Runtime differences single- vs multi-threaded host applications #1600

awelzel · 2023-11-24T18:23:31Z

This is again a micro-benchmark, but I think an interesting observation. Relates to zeek/zeek#3379.

When running spicy-driver for micro-benchmarking, glibc is running in single-threaded mode, avoiding usage of atomic instructions for std::shared_ptr. Within multi-threaded applications like Zeek, std::shared_ptr usage is more expensive. Patching spicy-driver.cc to start a very short-lived thread, thereby switching glibc into multi-threaded mode, the attached micro-benchmark runs 6% slower on my system due to what seems just use of atomic instructions for std::shared_ptr.

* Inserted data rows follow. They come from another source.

-- ==== Sys2Proof/Machine/Base85.lean ====
section
/-! DEFINITION. The base-85 codec and its commands (spec/43_base85.md). -/

namespace Sys2Proof.Machine

/-- The symbol of digit 4 under a B85_VARIANT (R241). -/
def symbolFour (v : Fin 6) : Byte :=
  match v with
  | 0 | 1 => 0x27
  | 2 | 3 => 0x28
  | 4 | 5 => 0x29

/-- The symbol of digit 6 under a B85_VARIANT (R241). -/
def symbolSix (v : Fin 6) : Byte :=
  match v with
  | 0 | 2 | 4 => 0x2B
  | 1 | 3 | 5 => 0x2C

/-- The 85 symbols, digit 0 first (R240): the two open ones in their places, then the runs `0` to `[`,
`^` to `|`, and `~`. -/
def alphabet (v : Fin 6) : Bytes :=
  [0x21, 0x23, 0x25, 0x26, symbolFour v, 0x2A, symbolSix v, 0x2D, 0x2E] ++
    (List.range 44).map (fun d => BitVec.ofNat 8 (0x30 + d)) ++
    (List.range 31).map (fun d => BitVec.ofNat 8 (0x5E + d)) ++ [0x7E]

/-- Sym(d), for a digit `0 ≤ d ≤ 84` (R242). -/
def sym (v : Fin 6) (d : Nat) : Byte := (alphabet v).getD d 0

/-- Digit(c): `none` when `c` is not in the alphabet (R242). -/
def digit (v : Fin 6) (c : Byte) : Option Nat := (alphabet v).idxOf? c

/-- The integer whose big-endian representation is a byte string (R12). -/
def beValue (bs : Bytes) : Nat := bs.foldl (fun n b => n * 256 + b.toNat) 0

/-- The `n`-byte big-endian representation of an integer (R12). -/
def bytesBe : Nat → Nat → Bytes
  | 0, _ => []
  | n + 1, v => BitVec.ofNat 8 (v / 256 ^ n) :: bytesBe n v

/-- The five base-85 digits of a value below 2^32, most significant first (R250). -/
def digits85 (v : Nat) : List Nat :=
  [v / 85 ^ 4, v / 85 ^ 3 % 85, v / 85 ^ 2 % 85, v / 85 % 85, v % 85]

/-- One group of 1 to 4 bytes: zero-padded, big-endian, cut to one symbol more than it has bytes (R250, R251). -/
def encodeGroup (v : Fin 6) (g : Bytes) : Bytes :=
  ((digits85 (beValue (g ++ List.replicate (4 - g.length) 0))).take (g.length + 1)).map (sym v)

/-- Enc85 (R250): groups of 4 bytes from the start. -/
def enc85 (v : Fin 6) : Bytes → Bytes
  | a :: b :: c :: d :: rest => encodeGroup v [a, b, c, d] ++ enc85 v rest
  | [] => []
  | tail => encodeGroup v tail

/-- The length of Enc85 of `n` bytes (R252); EL of R311. -/
def encodedLength (n : Nat) : Nat := 5 * (n / 4) + (if n % 4 = 0 then 0 else n % 4 + 1)

/-- The length of Dec85 of `n` symbols, `n mod 5 ≠ 1` (R254). -/
def decodedLength (n : Nat) : Nat := 4 * (n / 5) + (if n % 5 = 0 then 0 else n % 5 - 1)

/-- The value of five digits, most significant first (R253). -/
def value85 (ds : List Nat) : Nat := ds.foldl (fun n d => n * 85 + d) 0

/-- The digits of a run of symbols, `none` when one is outside the alphabet (R253). -/
def symbolDigits (v : Fin 6) : Bytes → Option (List Nat)
  | [] => some []
  | c :: cs =>
    match digit v c, symbolDigits v cs with
    | some d, some ds => some (d :: ds)
    | _, _ => none

/-- One group of 2 to 5 symbols: padded with the top digit, and rejected for a byte outside the alphabet
(R253) or a value of 2^32 or more (R255). -/
def decodeGroup (v : Fin 6) (q : Bytes) : Option Bytes :=
  match symbolDigits v q with
  | none => none
  | some ds =>
    let n := value85 (ds ++ List.replicate (5 - q.length) 84)
    if n ≥ 2 ^ 32 then none else some ((bytesBe 4 n).take (q.length - 1))

/-- The groups of Dec85 in order, the first failure ending the decoding (R253). -/
def decodeGroups (v : Fin 6) : Bytes → Option Bytes
  | a :: b :: c :: d :: e :: rest =>
    match decodeGroup v [a, b, c, d, e] with
    | none => none
    | some g => (decodeGroups v rest).map (g ++ ·)
  | [] => some []
  | tail => decodeGroup v tail

/-- Dec85 (R253): `none` is InvalidEncoding. A dangling single symbol fails (R254). -/
def dec85 (v : Fin 6) (t : Bytes) : Option Bytes :=
  if t.length % 5 = 1 then none else decodeGroups v t

/-- B85_ENC (R257). -/
def execB85Enc (s : State) : StepOutcome :=
  withOperands s [0] [1] <|
    let n := encodedLength (s.regionLen 0)
    if n > s.regionLen 1 then .next (s.raise .destTooSmall)
    else
      .next ((s.afterRead 0).complete (BitVec.ofNat 32 n) 0 [(1, enc85 s.params.b85Variant (s.region 0))])

/-- B85_DEC (R258): the length checks come before the symbol check. -/
def execB85Dec (s : State) : StepOutcome :=
  withOperands s [0] [1] <|
    if s.regionLen 0 % 5 = 1 then .next (s.raise .invalidEncoding)
    else
      let n := decodedLength (s.regionLen 0)
      if n > s.regionLen 1 then .next (s.raise .destTooSmall)
      else
        match dec85 s.params.b85Variant (s.region 0) with
        | none => .next ((s.afterRead 0).raise .invalidEncoding)
        | some y => .next ((s.afterRead 0).complete (BitVec.ofNat 32 n) 0 [(1, y)])

end Sys2Proof.Machine
end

Recording the spicy-driver run with perf record --call-graph dwarf, the __gnu_cxx::__exchange_and_add function is reported with ~5.8% samples as hottest function. In a zeek -r test with the QUIC analyzer, it shows up with ~3% samples.

Not quite sure there's something that can be fixed unless removal of std::shared_ptr is on the table, but opening mostly as FYI.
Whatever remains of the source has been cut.